AP Join Issue

deyster94 · ‎07-31-2014

I have a client that is adding 18 new AP's to their network. After getting them configured in the correct vlan, only 5 of them join the WLC (5508). When I look at the AP join statistics, it shows the following:

RADIUS authorization is pending for the AP

However, under the AP Policies, the 'Authorize MIC APs against auth-list or AAA' option is disabled.

I am stumped on this one.

TIA for any ideas. Also, I do not have console access the AP's as the client already had them mounted above the ceiling tiles somewhere.

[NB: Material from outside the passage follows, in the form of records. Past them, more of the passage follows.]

/-- Whether it completes or faults, an execution changes nothing but FAULT and the parts of `mayWrite`. -/
theorem exec_frame_or_fault {i : Instr} {s t : State} (h : exec i s = .next t) : Frame (.fault :: mayWrite i) s t := by
  obtain ⟨k, rfl⟩ | hf := exec_frame h
  · exact (frame_fault s _).mono (by simp)
  · exact hf.mono (List.subset_cons_self _ _)

theorem exec_same {i : Instr} {s t : State} (h : exec i s = .next t) {p : Part} (hf : p ≠ .fault)
    (hp : p ∉ mayWrite i) : p.same s t :=
  (exec_frame_or_fault h).same p (by simp [hf, hp])

/-- Settles O15, by the frame of every execution: one that raised a fault with FAULT as before changed nothing. -/
theorem instructionsChangeOnlyTheirParts : Obligations.InstructionsChangeOnlyTheirParts := by
  unfold Obligations.InstructionsChangeOnlyTheirParts
  intro i s t h hfault
  obtain ⟨k, rfl⟩ | hf := exec_frame h
  · rw [show some k = s.fault from hfault]
    exact (Frame.refl _ s).same
  · exact hf.same

/-! ## The frame of the registers -/

/-- Settles O16: an instruction that writes registers at all writes the ones of `writesReg`; for every other the frame of
execution keeps them all. -/
theorem instructionsChangeOnlyTheirRegisters : Obligations.InstructionsChangeOnlyTheirRegisters := by
  unfold Obligations.InstructionsChangeOnlyTheirRegisters
  intro i s t r h hr
  cases i with
  | ldImm | ldReg | ldFromDT | addImm | rnd =>
    simp only [writesReg] at hr
    cases h; simp [hr]
  | addReg | sub | subn | shr | shl | orReg | andReg | xorReg =>
    simp only [writesReg, not_or] at hr
    cases h; simp [hr]
  | loadRegs x =>
    simp only [writesReg] at hr
    rw [exec_loadRegs] at h; split at h <;> cases h
    · simp [hr]
    · rfl
  | drw x y n =>
    simp only [writesReg] at hr
    rw [exec_drw] at h; split at h <;> cases h
    · rw [reg_advance, reg_setFlag, if_neg hr]; rfl
    · rfl
  | _ => exact exec_same h (p := .regs) (by decide) (by simp [mayWrite]) r

/-! ## The timers -/

theorem delay_mem_mayWrite {i : Instr} : .delay ∈ mayWrite i ↔ ∃ x, i = .ldDT x := by
  cases i <;> simp [mayWrite]

theorem sound_mem_mayWrite {i : Instr} : .sound ∈ mayWrite i ↔ ∃ x, i = .ldST x := by
  cases i <;> simp [mayWrite]

theorem exec_dt {i : Instr} {s t : State} (h : exec i s = .next t) :
    t.dt = s.dt ∨ ∃ x, i = .ldDT x ∧ t.dt = s.reg x := by
  by_cases hd : .delay ∈ mayWrite i
  · obtain ⟨x, rfl⟩ := delay_mem_mayWrite.1 hd
    cases h; exact .inr ⟨x, rfl, rfl⟩
  · exact .inl (exec_same h (p := .delay) (by decide) hd)

theorem exec_st {i : Instr} {s t : State} (h : exec i s = .next t) :
    t.st = s.st ∨ ∃ x, i = .ldST x ∧ t.st = s.reg x := by
  by_cases hd : .sound ∈ mayWrite i
  · obtain ⟨x, rfl⟩ := sound_mem_mayWrite.1 hd
    cases h; exact .inr ⟨x, rfl, rfl⟩
  · exact .inl (exec_same h (p := .sound) (by decide) hd)

/-- What the operation `step` does to the state: nothing or a fault latched, or a running machine executes the
instruction it fetched. -/
theorem apply_step_cases (s : State) :
    (∃ f, HostOp.step.apply s = { s with fault := f }) ∨
    (s.Running ∧ ∃ i, fetchInstr s = .ok i ∧ exec i s = .next (HostOp.step.apply s)) := by
  obtain ⟨k, -, h⟩ | ⟨-, -, h⟩ | ⟨-, -, k, -, h⟩ | ⟨hf, hw, i, hi, h⟩ := step_cases s
  · exact .inl ⟨s.fault, by simp only [HostOp.apply, h]⟩
  · exact .inl ⟨s.fault, by simp only [HostOp.apply, h]⟩
  · exact .inl ⟨some k, by simp only [HostOp.apply, h]⟩
  · obtain ⟨t, ht⟩ := exec_total i s
    exact .inr ⟨⟨hf, hw⟩, i, hi, by simp only [HostOp.apply, h, ht]⟩

theorem toNat_countDown (b : Byte) : (countDown b).toNat = b.toNat - 1 := by
  unfold countDown
  split
  · rw [BitVec.toNat_ofNat]; omega
  · omega

theorem keyPress_frame (k : Nat) (s : State) : Frame [.keys, .regs, .pc, .waiting] s (keyPress k s) := by
  unfold keyPress pressKey
  split
  · next hk =>
    have hkey (t : State) : Frame [.keys] t { t with key := s.key.set k true } := frame_key t _
    split
    · have hreg : Frame [.regs, .pc] s (s.setReg s.wreg (BitVec.ofNat 8 k)).advance := frame_v_pc s _ _
      exact Frame.mono ((hreg.trans (hkey _)).trans (frame_wait _ false s.wreg)) (by simp)
    · exact (hkey s).mono (by simp)
  · exact Frame.refl _ s

theorem keyRelease_frame (k : Nat) (s : State) : Frame [.keys] s (keyRelease k s) := by
  unfold keyRelease
  split
  · exact frame_key s _
  · exact Frame.refl _ s

theorem load_timers (image : List Byte) (s : State) :
    (load image s).2 = s ∨ ((load image s).2.dt = 0 ∧ (load image s).2.st = 0) := by
  unfold load
  split
  · exact .inl rfl
  · exact .inr ⟨rfl, rfl⟩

Edit: Here is the output of show auth-list from the WLC:

(Cisco Controller) >show auth-list

Authorize MIC APs against Auth-list or AAA ...... disabled
Authorize LSC APs against Auth-List ............. disabled
APs Allowed to Join
AP with Manufacturing Installed Certificate.... yes
AP with Self-Signed Certificate................ no
AP with Locally Significant Certificate........ no

Leo Laohoo · ‎07-31-2014

Post the following command outputs from an AP that won't join:

1. WLC: sh sysinfo;

2. WLC: sh time;

3. AP: sh version;

4. AP: sh ip interface brief; and

5. AP: sh inventory

deyster94 · ‎08-01-2014

WLC Show sysinfo:

(Cisco Controller) >show sysinfo

Manufacturer's Name.............................. Cisco Systems Inc.
Product Name..................................... Cisco Controller
Product Version.................................. 7.6.100.0
Bootloader Version............................... 1.0.1
Field Recovery Image Version..................... 6.0.182.0
Firmware Version................................. FPGA 1.3, Env 1.6, USB console 1.27
Build Type....................................... DATA + WPS

System Name...................................... PTS-LIB-SRVR-WLC5508
System Location..................................
System Contact...................................
System ObjectID.................................. 1.3.6.1.4.1.9.1.1069
Redundancy Mode.................................. Disabled
IP Address....................................... 10.203.200.6
Last Reset....................................... Power on reset
System Up Time................................... 30 days 16 hrs 23 mins 34 secs
System Timezone Location......................... (GMT -5:00) Eastern Time (US and Canada)
System Stats Realtime Interval................... 5
System Stats Normal Interval..................... 180

Configured Country............................... US - United States
Operating Environment............................ Commercial (0 to 40 C)

--More-- or (q)uit
Internal Temp Alarm Limits....................... 0 to 65 C
Internal Temperature............................. +39 C
External Temperature............................. +22 C
Fan Status....................................... OK

State of 802.11b Network......................... Enabled
State of 802.11a Network......................... Enabled
Number of WLANs.................................. 7
Number of Active Clients......................... 67

Burned-in MAC Address............................ A4:93:4C:FB:E7:A0
Power Supply 1................................... Present, OK
Power Supply 2................................... Absent
Maximum number of APs supported.................. 100

WLC show time:

(Cisco Controller) >show time

Time............................................. Fri Aug 1 10:01:44 2014

Timezone delta................................... 0:0
Timezone location................................ (GMT -5:00) Eastern Time (US and Canada)

NTP Servers
NTP Polling Interval......................... 36000

Index NTP Key Index NTP Server NTP Msg Auth Status
------- ----------------------------------------------------------------------------------
1 0 172.16.50.1 AUTH DISABLED
2 0 172.16.50.2 AUTH DISABLED

I do not have console access to any of the AP's that are having the issue, but I know they are all 3602i AP's.

deyster94 · ‎08-01-2014

So I figured something else out. The 'Base Radio MAC' and 'Ethernet MAC' on the Join AP stats page is the same on the AP's that have not joined and different for the AP's that have joined. So I looked at the MAC address the switch the AP's are connected to shows and it's different. I added the different MAC address to the 'Authorized AP' list under the AP Policies page to see what would happen. Wouldn't you know, the AP joined the WLC.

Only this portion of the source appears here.